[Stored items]
━━━━━━━━━━━━━━━━━━━━

-- ==== Sys2Proof/Machine/State.lean ====
section
/-! DEFINITION. The state of the machine: every piece of state the spec names, as plain data, and its value after reset.
Per-core and per-context state stands in tables by number, where an unlisted core or context is as reset left it. -/

namespace Sys2Proof.Machine

/-- Why the machine stops: the spec gives every instruction and every step of the hardware an effect, so there is no
reason, and no step ends in a fault. -/
inductive Fault
  deriving DecidableEq, Repr

/-- Why an instruction has no meaning here.  `notModelled`: raised by the arm of an instruction that has no meaning yet;
safe. -/
inductive Refusal where
  | notModelled (mnemonic : String)
  deriving DecidableEq, Repr

/-! ### Results on their way (R89, R90) -/

/-- Where a result lands.  Numbers are the register's; `hs`, `hla`, `hsa` are the handler registers (R422); `pad` is a
row of the local scratchpad (R229); `strd` a stride set (start above step, 32 bits each); `satcAdd` and `rsvcAdd` an
increment of a counter, applied when it lands (R138); `cstSet` sticky status bits that are set when it lands (R133). -/
inductive Dest where
  | s (n : Nat)
  | v (f : VFile) (n : Nat)
  | mask (f : VFile) (n : Nat)
  | p (n : Nat)
  | lc (k : Nat)
  | lcP (k : Nat)
  | lx (k : Nat)
  | kp
  | kpP
  | strd (k : Nat)
  | la (n : Nat)
  | sa (n : Nat)
  | c (n : Nat)
  | x (n : Nat)
  | hs (n : Nat)
  | hla (n : Nat)
  | hsa (n : Nat)
  | fmt
  | rwp
  | en
  | cst
  | satc
  | rsvc
  | satcAdd
  | rsvcAdd
  | cstSet
  | pad (row : Nat)
  deriving DecidableEq, Repr

/-- What an `xf.cvt` with W = 1 does to the tile state at its result position (R232): target type, destination row,
whether the row joins the payload, the largest source magnitude, saturations and reserved codes. -/
structure TileUpd where
  tt : Nat := 0
  row : Nat := 0
  joins : Bool := false
  tmax : BitVec 32 := 0
  sat : Nat := 0
  rsv : Nat := 0
  deriving DecidableEq, Repr

/-- A result that has issued and not yet reached its position: the destination, the bits written, the value, the bits
of it that are unpredictable, the position (a counted-bundle number), whether it has already been delivered (its
position then still bounds what a reader may rely on), the key of the memory access it comes from while that has
not performed, the tile step it ends, whether it only marks a row or counter that `cupd` changes (R278), and whether it is a
result of MX (R263). -/
structure Pend where
  dest : Dest
  mask : Row
  val : Row
  open_ : Row := 0
  due : Nat
  landed : Bool := false
  acc : Option Nat := none
  tile : Option TileUpd := none
  upd : Bool := false
  mx : Bool := false
  deriving DecidableEq, Repr

/-- An entry of the condition queue (R104): its bit, and the cycle from which it is present, its latency taken in cycles (log entry 111,
DEDUCED). -/
structure CqEnt where
  v : Bool
  at_ : Nat
  deriving DecidableEq, Repr

/-- An active loop (R105), with the step of its stride set at activation. -/
structure Loop where
  first : Addr
  last : Addr
  left : Nat
  total : Nat
  lvl : Nat
  step : BitVec 32
  deriving DecidableEq, Repr

/-! ### Memory accesses of a context that have issued and not performed (R193 to R200) -/

/-- What an access does.  `load`: `ld.pr`; `acq`: `ld.acq`; `atom`: an atomic with its operation number and operands;
`fence`: a fence marker; `arrive`, `wake`: the releases of `nb.arr` and `wake`; `ldg`: one row of an `ldg`; `wb`: the
write-backs of `wb.l1`, over a range or everywhere (R218). -/
inductive AccKind where
  | store
  | nt
  | rel
  | load
  | acq
  | atom (op : Nat) (w64 : Bool) (v v2 : Word)
  | fence
  | arrive (core b : Nat)
  | wake (core ctx : Nat) (t : Addr)
  | ldg (h slot : Nat)
  | wb (rg : Option (Nat × Nat))
  deriving DecidableEq, Repr

/-- Where an access goes: a row of a core's scratchpad (R170), or a physical place behind a translation (R432), whose
TGT is 0 LPDDR 6, 1 host, 2 peer and whose stack partition is PART; `virt` has still to be translated (`ldg`); `nowhere` for a marker. -/
inductive Loc where
  | win (core row : Nat)
  | phys (tgt part pa : Nat)
  | virt (va : Nat)
  | nowhere
  deriving DecidableEq, Repr

/-- One access: its key, what and where, the bytes it moves (first byte within the row or line, length), its data, its
scope (R4, 0 `.ctx` to 5 `.sys`), whether a pending result waits for it, the virtual address it came from, a number that the
accesses of one bundle share (R194), whether the value it loads is unpredictable, and the bits it leaves so (R229). -/
structure Acc where
  key : Nat := 0
  kind : AccKind
  loc : Loc
  lo : Nat := 0
  len : Nat := 128
  data : Row := 0
  scope : Nat := 0
  ret : Bool := false
  va : Nat := 0
  fn : Nat := 0
  priv : Bool := false
  bun : Nat := 0
  open_ : Bool := false
  spoil : Row := 0
  deriving DecidableEq, Repr

/-! ### Engines -/

/-- A command of an engine from issue to completion.  Register operands and block are latched at issue (R321); `key`
orders commands by acceptance (R360) and after the fences it waits behind (R197); `bank` and `cfg` are the active bank and the chunk length in force at issue (R308, R313); `prog` is how far a
started command has come, `dlv` the bytes, rows, folios or requests delivered; `eng` is the engine (Table 02-14), `vf` the function it acts for, `at_` the cycle of its issue (R360); `se` and `de` are the shelf entries of its
source and destination handles as issue read them, and `rng` the 4 KiB ranges rechecked since (R357). -/
structure Cmd where
  core : Nat
  ctx : Nat
  opn : Nat
  fn : Nat
  ca : Word
  cb : Word
  blk : Row := 0
  key : Nat := 0
  bank : Bool := false
  cfg : Nat := 0
  rot : Bool := false
  started : Bool := false
  status : Nat := 0
  sub : Nat := 0
  prog : Nat := 0
  dlv : Nat := 0
  decl : Nat := 0
  idx : Nat := 0
  addr : Nat := 0
  drop : Nat := 0
  list : List Nat := []
  vf : Nat := 0
  priv : Bool := false
  rng : List Nat := []
  se : Nat := 0
  de : Nat := 0
  eng : Nat := 0
  at_ : Nat := 0
  deriving DecidableEq, Repr

/-- One of the last 64 operations of a timeline (R351, R372, R419). -/
structure OpRec where
  n : Nat
  status : Nat := 0
  done : Bool := false
  sub : Nat := 0
  dlv : Nat := 0
  drop : Nat := 0
  deriving DecidableEq, Repr

/-- An engine timeline of a context (R204): I, C, ERR, HALT, F, the last operations, and the queued commands; `haltN` is
the operation whose fault halted the queue, and later ones are held while HALT stands (R204). -/
structure Timeline where
  i : Nat := 0
  c : Nat := 0
  err : Bool := false
  halt : Bool := false
  haltN : Nat := 0
  f : Nat := 0
  hist : List OpRec := []
  queue : List Cmd := []
  deriving DecidableEq, Repr

/-- A handle ring (R174): base row, N, the three counts, the fault kind of each slot (0 none), the slots that have
landed but not filled, bound, and held by a stream or a walk (0 none, 1 filled by it, 2 drained by it); `put` counts the slots from
res on that program stores have reached, and `mixed` stands while producers of two kinds have met on the ring (R176). -/
structure Ring where
  base : Nat := 0
  n : Nat := 0
  con : BitVec 32 := 0
  fil : BitVec 32 := 0
  res : BitVec 32 := 0
  bad : Tab Nat := []
  arr : Tab Bool := []
  bound : Bool := false
  held : Nat := 0
  swz : Option Nat := none
  put : Nat := 0
  mixed : Bool := false
  deriving DecidableEq, Repr

/-- A bound stream of a copy channel (R346): its context, handle, direction, command and next pattern row. -/
structure Stream where
  cmd : Cmd
  h : Nat
  drains : Bool
  row : Nat := 0
  deriving DecidableEq, Repr

/-- A partial-sum latch (R221): 32 lanes of 56 bits and CNT. -/
structure Latch where
  lanes : BitVec 1792 := 0
  cnt : Nat := 0
  deriving DecidableEq, Repr

/-- The tile state (Table 09-3). -/
structure TileSt where
  tfmt : Nat := 0
  tv : Bool := false
  tfirst : Nat := 0
  trows : Nat := 0
  tmax : BitVec 32 := 0
  tsat : Nat := 0
  trsv : Nat := 0
  tcrc : BitVec 32 := 0
  deriving DecidableEq, Repr

/-- A carry slot (R301): 32 lanes of h and c, and the FADE bits. -/
structure Carry where
  h : Row := 0
  c : Row := 0
  fade : BitVec 32 := 0
  deriving DecidableEq, Repr

/-- An accumulator tile (R245): 32 rows of 128 elements of 56 bits, with VAL, ASAT and ARSV (Table 10-2). -/
structure Tile where
  rows : Tab (BitVec 7168) := []
  val : Bool := false
  asat : Nat := 0
  arsv : Nat := 0
  deriving DecidableEq, Repr

/-- A weight slot (R246): 128 rows of 128 bytes and its descriptor. -/
structure WSlot where
  rows : Tab Row := []
  loaded : Bool := false
  ty : Nat := 0
  sp : Bool := false
  malf : Bool := false
  srsv : Nat := 0
  deriving DecidableEq, Repr

/-- A cell plane (R249): the slot it holds (with its partner for 16-bit B), the copy, and the cycle its load ends. -/
structure Plane where
  slot : Option Nat := none
  pair : Bool := false
  rows : Tab Row := []
  sp : Bool := false
  srsv : Nat := 0
  ready : Nat := 0
  deriving DecidableEq, Repr

/-- What a matrix-queue entry does (R248). -/
inductive MxOp where
  | array
  | ldw
  | drain
  | clear
  | dist
  | upd
  | fin
  | bestClear
  deriving DecidableEq, Repr

/-- An entry of the matrix queue: its effect, worked out at acceptance, is applied when it completes (R250).  `due` is
its result position; until `rdEnd` (a cycle) the rows listed in `reads` are in use (R251; for `cupd` and `cfin` the
sum-tile rows, R278, R279), and `spoilt` lists those that `cupd` may no longer rely on; `rows` counts the tile rows it
writes, and `ovw` says that it overwrites them; `entry` cycles on plane `pl`; `tile` is the tile it leaves, `slots` the
weight slots, `offers` the distances of each row for `mbest` with PASS, TIE and KIND, `data` the rows `cupd` adds from
the entries `best` into the sum tile at `sum`; `zero` is Z of `cfin`; `key` orders entries with engine commands. -/
structure MxEnt where
  op : MxOp
  ctx : Nat
  acc : Nat := 8
  due : Nat := 0
  rows : Nat := 0
  t0 : Nat := 0
  rdEnd : Nat := 0
  reads : List Nat := []
  spoilt : List Nat := []
  ovw : Bool := false
  entry : Nat := 0
  pl : Nat := 0
  tile : Option Tile := none
  slots : List (Nat × WSlot) := []
  offers : List (List (BitVec 32)) := []
  pass : Nat := 0
  tie : Bool := false
  kind : Bool := false
  data : List Row := []
  best : List Word := []
  sum : Nat := 0
  zero : Bool := false
  key : Nat := 0
  deriving DecidableEq, Repr

/-! ### Contexts -/

/-- The control state (Table 04-1), the loops (R105) and the watchdog (R101).  `lcP0` and `kpP0` are the pending loop counts
and `kp` before those results landed that `fresh` names, which land at the position of the bundle about to issue (R98). -/
structure Ctl where
  pc : Addr := 0
  p : BitVec 16 := 0
  cq : List CqEnt := []
  lc : Tab (BitVec 16) := []
  lcP : Tab (Option (BitVec 16)) := []
  lx : Tab (BitVec 32) := []
  strd : Tab Word := []
  kp : BitVec 16 := 0
  kpP : Option (BitVec 16) := none
  ret : List (Addr × Bool) := []
  fmt : Word := 0
  rwp : BitVec 2 := 0
  prio : BitVec 6 := 0
  prioNext : Option (BitVec 6) := none
  loops : List Loop := []
  run : BitVec 20 := 0
  runCnt : Nat := 0
  lcP0 : Tab (Option (BitVec 16)) := []
  kpP0 : Option (BitVec 16) := none
  fresh : List Dest := []
  deriving DecidableEq, Repr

━━━━━━━━━━━━━━━━━━━━

*Task brief*
The lines from the top of the data above down to the line containing "inductive Refusal where" are to be copied exactly; no other line should appear.

*Exercise response*
-- ==== Sys2Proof/Machine/State.lean ====
section
/-! DEFINITION. The state of the machine: every piece of state the spec names, as plain data, and its value after reset.
Per-core and per-context state stands in tables by number, where an unlisted core or context is as reset left it. -/

namespace Sys2Proof.Machine

/-- Why the machine stops: the spec gives every instruction and every step of the hardware an effect, so there is no
reason, and no step ends in a fault. -/
inductive Fault
  deriving DecidableEq, Repr

/-- Why an instruction has no meaning here.  `notModelled`: raised by the arm of an instruction that has no meaning yet;
safe. -/
inductive Refusal where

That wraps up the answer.